### ABOUT THIS EXERCISE:
Restate word for word the lines of the records below, starting at the line that contains "decodeDma minor w" and ending at the line that contains "th | .halt => .halt th", with both of those lines included and nothing else.

### SOURCE INFORMATION:
=======

/-- Scalar multiply-accumulates (R132, R133). -/
def decodeMul (minor w : Nat) : Option Op :=
  let n := fw w 51 50
  let s := fw w 49 46
  let t := fw w 45 42
  let f := [(51, 50), (49, 46), (45, 42)]
  match minor with
  | 0 => okIf (only w f) (.mul .mac n s t false false false)
  | 1 => okIf (only w f) (.mul .msu n s t false false false)
  | 2 => okIf (only w f) (.mul .macs n s t false false false)
  | 3 => okIf (only w ((40, 40) :: f)) (.mul .macbx n s t false (bw w 40) false)
  | 4 => okIf (only w ((41, 41) :: (40, 40) :: (39, 39) :: f) && n % 2 == 0 && s % 2 == 0 && t % 2 == 0)
      (.mul .cmac n s t (bw w 41) (bw w 40) (bw w 39))
  | _ => none

/-- Block multiply-accumulates (R134). -/
def decodeMulB (minor w : Nat) : Option Op :=
  let n := fw w 51 50
  let src := bw w 37
  let count : Src := if src then .reg (fw w 36 33) else .imm (fw w 15 0)
  let f := [(51, 50), (49, 47), (46, 44), (43, 43), (42, 42), (38, 38), (37, 37), (36, 33), (15, 0)]
  let ok := if src then fw w 15 0 == 0 else fw w 36 33 == 0
  let op (k : Mul) := Op.mulB k n (fw w 49 47) (fw w 46 44) (bw w 43) (bw w 42) (bw w 41) (bw w 40) (bw w 39) (bw w 38) count
  match minor with
  | 0 => okIf (ok && only w f) (op .mac)
  | 1 => okIf (ok && only w f) (op .msu)
  | 2 => okIf (ok && only w f) (op .macs)
  | 3 => okIf (ok && only w ((40, 40) :: f)) (op .macbx)
  | 4 => okIf (ok && only w ((41, 41) :: (40, 40) :: (39, 39) :: f) && n % 2 == 0) (op .cmac)
  | _ => none

/-- STACC (R140). -/
def decodeStacc (w : Nat) : Option Op :=
  if bw w 49 then okIf (only w [(51, 50), (49, 49), (48, 45)] && fw w 48 45 != 15) (.staccG (fw w 51 50) (fw w 48 45))
  else okIf (only w [(51, 50), (46, 44), (43, 42), (41, 41), (40, 40), (15, 0)] && eaOk w)
    (.staccM (fw w 51 50) (eaOf w (bw w 41)) (bw w 40))

/-- Accumulator operations (R137-R140). -/
def decodeAcc (minor w : Nat) : Option Op :=
  let n := fw w 51 50
  match minor with
  | 0 =>
    let m := fw w 51 48
    let src := bw w 47
    okIf (only w [(51, 48), (47, 47), (46, 43)] && m != 0
        && (if src then [1, 2, 4, 8].contains m else fw w 46 43 == 0))
      (.clracc m (if src then some (fw w 46 43) else none))
  | 1 => okIf (only w [(51, 50), (49, 49), (48, 45), (44, 43), (42, 42), (41, 36)] && fw w 44 43 != 3)
      (.rnd n (bw w 49) (fw w 48 45) (fw w 44 43) (bw w 42) (sgn 6 (fw w 41 36)))
  | 2 => okIf (only w [(51, 50), (49, 44)] && 24 ≤ fw w 49 44) (.sat n (fw w 49 44))
  | 3 => okIf (only w [(51, 50), (49, 46), (45, 42)]) (.norm n (fw w 49 46) (fw w 45 42))
  | 4 => okIf (only w [(51, 50), (49, 49), (48, 45), (44, 41)] && (if bw w 49 then n == 0 else fw w 48 45 == 0))
      (.exp n (if bw w 49 then some (fw w 48 45) else none) (fw w 44 41))
  | 5 => okIf (only w [(51, 50), (49, 43)]) (.shacc n (sgn 7 (fw w 49 43)))
  | 6 => decodeStacc w
  | _ => none

/-- BEXP (R141). -/
def decodeBexp (minor w : Nat) : Option Op :=
  let src := bw w 41
  if minor = 0 then
    okIf (only w [(51, 48), (47, 45), (44, 44), (43, 43), (42, 42), (41, 41), (40, 37), (15, 0)]
        && (if src then fw w 15 0 == 0 else fw w 40 37 == 0))
      (.bexp (fw w 51 48) (fw w 47 45) (bw w 44) (bw w 43) (bw w 42) (if src then .reg (fw w 40 37) else .imm (fw w 15 0)))
  else none

/-- The instruction of a 64-bit word; none where the word is not an instruction (R84, R85). -/
def decodeOp (w : Nat) : Option Op :=
  let minor := fw w 57 52
  match fw w 63 58 with
  | 0x00 => decodeControl minor w
  | 0x01 => decodeAluReg minor w
  | 0x02 => decodeAluImm minor w
  | 0x04 => decodeMem minor w false
  | 0x05 => decodeCirc minor w
  | 0x08 => decodeTimed minor w
  | 0x0C => decodeRadio minor w
  | 0x0D => decodeDevice minor w
  | 0x0E => decodeSync minor w
  | 0x0F => decodeDma minor w
  | 0x10 => decodeX minor w
  | 0x11 => decodeMul minor w
  | 0x12 => decodeMulB minor w
  | 0x13 => decodeAcc minor w
  | 0x14 => decodeBexp minor w
  | _ => none

/-! ## Rows and classes -/

/-- The command of the opcode table that is thread `th` issuing the instruction. -/
def Op.row (o : Op) (th : Nat) : Instr :=
  match o with
  | .nop => .nop th | .jmp _ => .jmp th | .bcond _ _ _ _ => .bCond th | .call _ => .call th | .ret => .ret th
  | .loop _ _ => .loop th | .yield => .yield th | .halt => .halt th
  | .alu .add _ _ _ => .add th | .alu .sub _ _ _ => .sub th | .alu .and _ _ _ => .and th | .alu .or _ _ _ => .or th
  | .alu .xor _ _ _ => .xor th | .alu .shl _ _ _ => .shl th | .alu .shr _ _ _ => .shr th | .alu .sra _ _ _ => .sra th
  | .alu .cmp _ _ _ => .cmp th | .movi _ _ => .movi th
  | .ld _ ea => if ea.circ then .ldc th else .ld th
  | .st _ ea => if ea.circ then .stc th else .st th
  | .setl _ _ => .setl th | .setb _ _ => .setb th
  | .atI _ _ _ => .atI th | .atR _ _ _ _ => .atR th | .atN _ _ _ => .atN th | .every _ _ _ _ _ _ => .every th
  | .waitt _ _ => .waitt th
  | .pstate _ _ _ _ => .pstate th | .beamsel _ _ _ _ => .beamsel th | .wswap _ _ _ => .wswap th
  | .lohop _ _ => .lohop th | .gainset _ _ _ => .gainset th | .portsel _ _ => .portsel th
  | .wreg _ mk _ _ => if mk.isSome then .wregM th else .wreg th
  | .rreg _ _ _ => .rreg th
  | .signal _ => .signal th | .waitev _ _ => .waitev th | .waitevAny _ _ _ _ => .waitevAny th
  | .vote _ _ => .vote th | .unvote _ => .unvote th | .fence => .fence th | .cmpl _ _ => .cmpl th
  | .dmago _ _ => .dmago th | .carm _ => .carm th | .cvfeed _ _ _ => .cvfeed th | .cvfeedA _ _ _ => .cvfeedA th
  | .mul .mac _ _ _ _ _ _ => .mac th | .mul .msu _ _ _ _ _ _ => .msu th | .mul .macs _ _ _ _ _ _ => .macs th
  | .mul .macbx _ _ _ _ _ _ => .macbx th | .mul .cmac _ _ _ _ _ _ => .cmac th
  | .mulB .mac _ _ _ _ _ _ _ _ _ _ => .macB th | .mulB .msu _ _ _ _ _ _ _ _ _ _ => .msuB th
  | .mulB .macs _ _ _ _ _ _ _ _ _ _ => .macsB th | .mulB .macbx _ _ _ _ _ _ _ _ _ _ => .macbxB th
  | .mulB .cmac _ _ _ _ _ _ _ _ _ _ => .cmacB th
  | .clracc _ _ => .clracc th | .rnd _ _ _ _ _ _ => .rnd th | .sat _ _ => .sat th | .norm _ _ _ => .norm th
  | .exp _ _ _ => .exp th | .shacc _ _ => .shacc th | .staccG _ _ => .stacc th | .staccM _ _ _ => .stacc th
  | .bexp _ _ _ _ _ _ => .bexp th | .ldx _ _ _ => .ldX th | .stx _ _ _ => .stX th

=======

### ANSWER TO THIS EXERCISE:
  | 0x0F => decodeDma minor w
  | 0x10 => decodeX minor w
  | 0x11 => decodeMul minor w
  | 0x12 => decodeMulB minor w
  | 0x13 => decodeAcc minor w
  | 0x14 => decodeBexp minor w
  | _ => none

/-! ## Rows and classes -/

/-- The command of the opcode table that is thread `th` issuing the instruction. -/
def Op.row (o : Op) (th : Nat) : Instr :=
  match o with
  | .nop => .nop th | .jmp _ => .jmp th | .bcond _ _ _ _ => .bCond th | .call _ => .call th | .ret => .ret th
  | .loop _ _ => .loop th | .yield => .yield th | .halt => .halt th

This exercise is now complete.